What is being asked: Return verbatim every line from the first line of the data below to the line that contains "theorem State.SentAt.refl (p", inclusive, and no further.

Exercise material:
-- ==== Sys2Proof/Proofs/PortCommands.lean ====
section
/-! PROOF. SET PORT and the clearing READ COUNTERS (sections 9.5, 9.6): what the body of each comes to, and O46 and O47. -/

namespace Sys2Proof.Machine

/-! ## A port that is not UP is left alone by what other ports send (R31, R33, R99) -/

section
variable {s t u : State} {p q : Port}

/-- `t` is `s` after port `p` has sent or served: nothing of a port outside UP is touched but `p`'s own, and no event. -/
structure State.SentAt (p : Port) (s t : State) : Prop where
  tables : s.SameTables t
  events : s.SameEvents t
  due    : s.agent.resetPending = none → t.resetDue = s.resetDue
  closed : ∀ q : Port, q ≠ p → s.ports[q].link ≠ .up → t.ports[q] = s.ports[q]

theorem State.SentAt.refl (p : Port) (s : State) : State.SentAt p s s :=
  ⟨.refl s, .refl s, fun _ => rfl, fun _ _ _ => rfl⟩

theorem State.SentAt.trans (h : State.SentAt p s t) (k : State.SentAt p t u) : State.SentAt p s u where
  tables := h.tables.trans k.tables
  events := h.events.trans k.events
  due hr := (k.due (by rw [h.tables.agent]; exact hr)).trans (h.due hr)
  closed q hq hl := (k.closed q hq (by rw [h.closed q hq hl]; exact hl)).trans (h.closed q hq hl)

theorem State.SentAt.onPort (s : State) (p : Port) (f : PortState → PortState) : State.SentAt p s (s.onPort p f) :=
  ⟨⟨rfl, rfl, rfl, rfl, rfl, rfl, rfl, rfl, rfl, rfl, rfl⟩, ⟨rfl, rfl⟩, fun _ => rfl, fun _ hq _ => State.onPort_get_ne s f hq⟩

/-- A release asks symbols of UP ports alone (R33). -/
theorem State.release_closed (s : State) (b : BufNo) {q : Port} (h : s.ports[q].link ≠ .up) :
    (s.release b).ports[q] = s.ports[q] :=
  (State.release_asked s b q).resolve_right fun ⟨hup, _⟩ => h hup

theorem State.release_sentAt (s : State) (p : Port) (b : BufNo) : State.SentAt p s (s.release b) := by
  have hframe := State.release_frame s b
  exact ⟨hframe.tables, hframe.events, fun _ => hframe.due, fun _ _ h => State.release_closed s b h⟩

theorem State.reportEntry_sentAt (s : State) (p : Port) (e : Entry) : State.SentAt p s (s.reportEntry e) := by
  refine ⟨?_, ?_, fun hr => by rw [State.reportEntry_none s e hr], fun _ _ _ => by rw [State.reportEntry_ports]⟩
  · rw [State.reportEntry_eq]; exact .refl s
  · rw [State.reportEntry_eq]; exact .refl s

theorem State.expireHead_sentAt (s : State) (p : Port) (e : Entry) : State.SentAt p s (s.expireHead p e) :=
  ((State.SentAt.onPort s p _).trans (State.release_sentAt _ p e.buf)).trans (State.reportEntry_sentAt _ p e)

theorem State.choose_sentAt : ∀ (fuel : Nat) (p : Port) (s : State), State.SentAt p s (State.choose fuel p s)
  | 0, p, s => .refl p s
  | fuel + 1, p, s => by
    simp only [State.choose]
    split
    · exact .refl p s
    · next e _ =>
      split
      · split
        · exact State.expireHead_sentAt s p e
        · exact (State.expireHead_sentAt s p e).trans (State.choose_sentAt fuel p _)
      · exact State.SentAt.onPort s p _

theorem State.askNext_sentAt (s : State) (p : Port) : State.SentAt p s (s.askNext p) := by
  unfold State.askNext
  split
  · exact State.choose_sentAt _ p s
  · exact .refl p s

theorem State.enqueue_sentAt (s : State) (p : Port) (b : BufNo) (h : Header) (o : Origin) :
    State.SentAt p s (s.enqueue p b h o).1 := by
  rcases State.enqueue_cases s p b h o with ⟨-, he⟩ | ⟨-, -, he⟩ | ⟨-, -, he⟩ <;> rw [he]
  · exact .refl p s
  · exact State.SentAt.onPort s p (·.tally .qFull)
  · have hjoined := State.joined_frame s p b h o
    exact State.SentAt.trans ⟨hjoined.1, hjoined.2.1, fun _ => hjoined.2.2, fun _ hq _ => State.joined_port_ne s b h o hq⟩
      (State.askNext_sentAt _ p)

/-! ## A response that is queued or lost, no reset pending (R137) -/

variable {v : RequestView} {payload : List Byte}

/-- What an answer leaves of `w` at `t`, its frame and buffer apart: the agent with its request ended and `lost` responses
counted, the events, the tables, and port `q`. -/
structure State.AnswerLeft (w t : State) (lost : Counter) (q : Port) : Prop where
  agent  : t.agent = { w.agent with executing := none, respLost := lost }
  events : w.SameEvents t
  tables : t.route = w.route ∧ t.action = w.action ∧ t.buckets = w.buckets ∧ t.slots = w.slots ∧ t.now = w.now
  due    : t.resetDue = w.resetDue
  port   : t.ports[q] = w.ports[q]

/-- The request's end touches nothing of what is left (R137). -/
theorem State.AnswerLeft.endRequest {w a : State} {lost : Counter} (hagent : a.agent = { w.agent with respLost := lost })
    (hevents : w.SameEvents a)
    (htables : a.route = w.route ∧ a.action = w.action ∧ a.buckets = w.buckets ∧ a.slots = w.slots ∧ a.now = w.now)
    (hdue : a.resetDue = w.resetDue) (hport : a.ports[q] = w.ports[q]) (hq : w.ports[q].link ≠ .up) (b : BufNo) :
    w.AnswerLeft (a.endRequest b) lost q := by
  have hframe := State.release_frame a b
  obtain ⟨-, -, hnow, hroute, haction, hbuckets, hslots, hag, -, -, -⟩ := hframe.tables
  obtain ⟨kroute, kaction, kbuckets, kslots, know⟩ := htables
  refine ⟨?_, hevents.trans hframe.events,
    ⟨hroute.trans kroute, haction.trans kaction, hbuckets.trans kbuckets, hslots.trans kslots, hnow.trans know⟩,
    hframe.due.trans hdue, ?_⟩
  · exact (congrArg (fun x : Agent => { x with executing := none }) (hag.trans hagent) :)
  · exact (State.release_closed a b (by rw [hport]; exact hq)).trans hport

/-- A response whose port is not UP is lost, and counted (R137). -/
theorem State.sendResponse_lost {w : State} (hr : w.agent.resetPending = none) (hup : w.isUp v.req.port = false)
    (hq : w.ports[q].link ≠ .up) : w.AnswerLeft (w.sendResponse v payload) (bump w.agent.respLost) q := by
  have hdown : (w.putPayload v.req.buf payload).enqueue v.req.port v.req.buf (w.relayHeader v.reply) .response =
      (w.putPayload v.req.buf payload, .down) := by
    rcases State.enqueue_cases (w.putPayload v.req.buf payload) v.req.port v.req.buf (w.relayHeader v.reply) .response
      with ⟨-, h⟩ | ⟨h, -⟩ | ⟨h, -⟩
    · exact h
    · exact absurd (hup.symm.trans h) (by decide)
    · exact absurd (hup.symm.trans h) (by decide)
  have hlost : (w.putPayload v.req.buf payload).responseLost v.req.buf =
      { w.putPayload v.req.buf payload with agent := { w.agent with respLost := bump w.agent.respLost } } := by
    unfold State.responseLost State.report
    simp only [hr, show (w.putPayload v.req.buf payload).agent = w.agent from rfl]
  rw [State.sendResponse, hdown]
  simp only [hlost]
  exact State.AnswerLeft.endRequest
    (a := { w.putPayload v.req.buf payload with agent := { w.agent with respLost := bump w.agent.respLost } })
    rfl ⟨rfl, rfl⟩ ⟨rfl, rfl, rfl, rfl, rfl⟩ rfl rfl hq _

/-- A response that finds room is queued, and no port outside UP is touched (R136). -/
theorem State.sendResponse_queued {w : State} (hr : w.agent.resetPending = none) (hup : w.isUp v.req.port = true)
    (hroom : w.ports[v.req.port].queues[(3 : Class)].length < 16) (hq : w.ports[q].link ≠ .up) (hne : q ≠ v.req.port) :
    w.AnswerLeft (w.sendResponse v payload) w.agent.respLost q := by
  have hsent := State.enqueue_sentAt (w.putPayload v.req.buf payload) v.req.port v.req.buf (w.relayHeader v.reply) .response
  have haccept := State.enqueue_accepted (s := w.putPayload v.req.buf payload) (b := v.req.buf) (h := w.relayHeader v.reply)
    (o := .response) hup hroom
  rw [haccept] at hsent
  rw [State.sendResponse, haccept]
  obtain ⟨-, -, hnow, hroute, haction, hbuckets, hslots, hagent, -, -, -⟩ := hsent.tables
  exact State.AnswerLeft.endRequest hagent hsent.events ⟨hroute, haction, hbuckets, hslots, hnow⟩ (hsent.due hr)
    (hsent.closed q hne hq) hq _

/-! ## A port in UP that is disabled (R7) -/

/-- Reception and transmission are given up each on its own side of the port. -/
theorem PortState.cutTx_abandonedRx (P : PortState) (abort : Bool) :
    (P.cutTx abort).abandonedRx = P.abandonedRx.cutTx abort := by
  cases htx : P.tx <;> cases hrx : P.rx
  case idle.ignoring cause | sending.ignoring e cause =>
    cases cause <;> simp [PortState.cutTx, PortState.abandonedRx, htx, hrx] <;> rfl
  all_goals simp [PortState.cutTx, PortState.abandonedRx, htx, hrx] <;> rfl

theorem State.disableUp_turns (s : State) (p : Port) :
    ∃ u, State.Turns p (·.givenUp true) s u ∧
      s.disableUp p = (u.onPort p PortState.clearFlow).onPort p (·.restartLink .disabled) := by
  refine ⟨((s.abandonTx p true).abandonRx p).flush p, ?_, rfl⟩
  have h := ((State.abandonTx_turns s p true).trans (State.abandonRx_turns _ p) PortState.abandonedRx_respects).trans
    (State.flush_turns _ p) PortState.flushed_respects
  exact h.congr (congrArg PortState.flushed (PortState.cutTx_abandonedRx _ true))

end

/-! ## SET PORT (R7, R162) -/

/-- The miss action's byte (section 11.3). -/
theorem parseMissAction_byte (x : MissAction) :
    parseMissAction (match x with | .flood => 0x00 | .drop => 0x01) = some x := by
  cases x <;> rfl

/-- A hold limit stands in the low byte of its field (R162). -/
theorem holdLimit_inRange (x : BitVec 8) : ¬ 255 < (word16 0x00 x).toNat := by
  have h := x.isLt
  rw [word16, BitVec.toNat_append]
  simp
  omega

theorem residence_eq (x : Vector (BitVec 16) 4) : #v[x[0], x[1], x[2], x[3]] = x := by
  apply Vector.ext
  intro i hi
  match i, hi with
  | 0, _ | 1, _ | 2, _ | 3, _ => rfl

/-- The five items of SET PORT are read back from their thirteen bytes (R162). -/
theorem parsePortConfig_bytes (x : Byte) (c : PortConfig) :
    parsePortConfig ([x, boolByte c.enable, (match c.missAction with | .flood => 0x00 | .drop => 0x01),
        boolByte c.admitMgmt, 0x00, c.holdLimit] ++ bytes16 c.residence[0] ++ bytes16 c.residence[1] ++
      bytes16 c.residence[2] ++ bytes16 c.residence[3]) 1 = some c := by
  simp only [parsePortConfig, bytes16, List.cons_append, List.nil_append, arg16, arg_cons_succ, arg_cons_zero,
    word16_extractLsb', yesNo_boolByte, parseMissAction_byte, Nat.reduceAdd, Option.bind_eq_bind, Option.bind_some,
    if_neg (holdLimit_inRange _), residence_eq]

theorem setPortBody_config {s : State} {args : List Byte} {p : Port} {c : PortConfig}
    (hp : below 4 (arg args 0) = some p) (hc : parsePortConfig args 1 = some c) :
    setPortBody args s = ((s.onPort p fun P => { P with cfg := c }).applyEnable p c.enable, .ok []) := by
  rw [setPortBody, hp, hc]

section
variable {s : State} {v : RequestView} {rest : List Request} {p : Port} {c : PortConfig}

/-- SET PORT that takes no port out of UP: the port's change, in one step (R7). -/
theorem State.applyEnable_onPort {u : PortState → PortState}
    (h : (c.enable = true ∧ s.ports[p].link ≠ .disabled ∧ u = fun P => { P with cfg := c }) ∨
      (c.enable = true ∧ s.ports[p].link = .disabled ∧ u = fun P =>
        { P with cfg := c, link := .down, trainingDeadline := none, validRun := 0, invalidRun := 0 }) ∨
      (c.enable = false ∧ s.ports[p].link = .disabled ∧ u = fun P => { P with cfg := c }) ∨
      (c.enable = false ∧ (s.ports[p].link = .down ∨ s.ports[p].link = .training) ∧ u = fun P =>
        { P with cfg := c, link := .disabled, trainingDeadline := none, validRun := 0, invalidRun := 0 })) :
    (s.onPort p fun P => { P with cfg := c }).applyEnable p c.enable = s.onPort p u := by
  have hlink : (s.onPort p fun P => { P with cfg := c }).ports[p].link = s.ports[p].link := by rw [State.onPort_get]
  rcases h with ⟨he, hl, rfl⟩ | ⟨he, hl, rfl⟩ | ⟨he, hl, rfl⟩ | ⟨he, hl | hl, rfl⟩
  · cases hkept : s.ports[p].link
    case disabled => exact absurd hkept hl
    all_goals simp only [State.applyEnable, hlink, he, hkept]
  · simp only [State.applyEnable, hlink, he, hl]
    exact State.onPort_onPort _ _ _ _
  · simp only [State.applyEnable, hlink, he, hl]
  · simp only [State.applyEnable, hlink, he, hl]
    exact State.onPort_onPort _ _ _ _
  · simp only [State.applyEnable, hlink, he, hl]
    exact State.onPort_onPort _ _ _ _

Result of the task:
-- ==== Sys2Proof/Proofs/PortCommands.lean ====
section
/-! PROOF. SET PORT and the clearing READ COUNTERS (sections 9.5, 9.6): what the body of each comes to, and O46 and O47. -/

namespace Sys2Proof.Machine

/-! ## A port that is not UP is left alone by what other ports send (R31, R33, R99) -/

section
variable {s t u : State} {p q : Port}

/-- `t` is `s` after port `p` has sent or served: nothing of a port outside UP is touched but `p`'s own, and no event. -/
structure State.SentAt (p : Port) (s t : State) : Prop where
  tables : s.SameTables t
  events : s.SameEvents t
  due    : s.agent.resetPending = none → t.resetDue = s.resetDue
  closed : ∀ q : Port, q ≠ p → s.ports[q].link ≠ .up → t.ports[q] = s.ports[q]

theorem State.SentAt.refl (p : Port) (s : State) : State.SentAt p s s :=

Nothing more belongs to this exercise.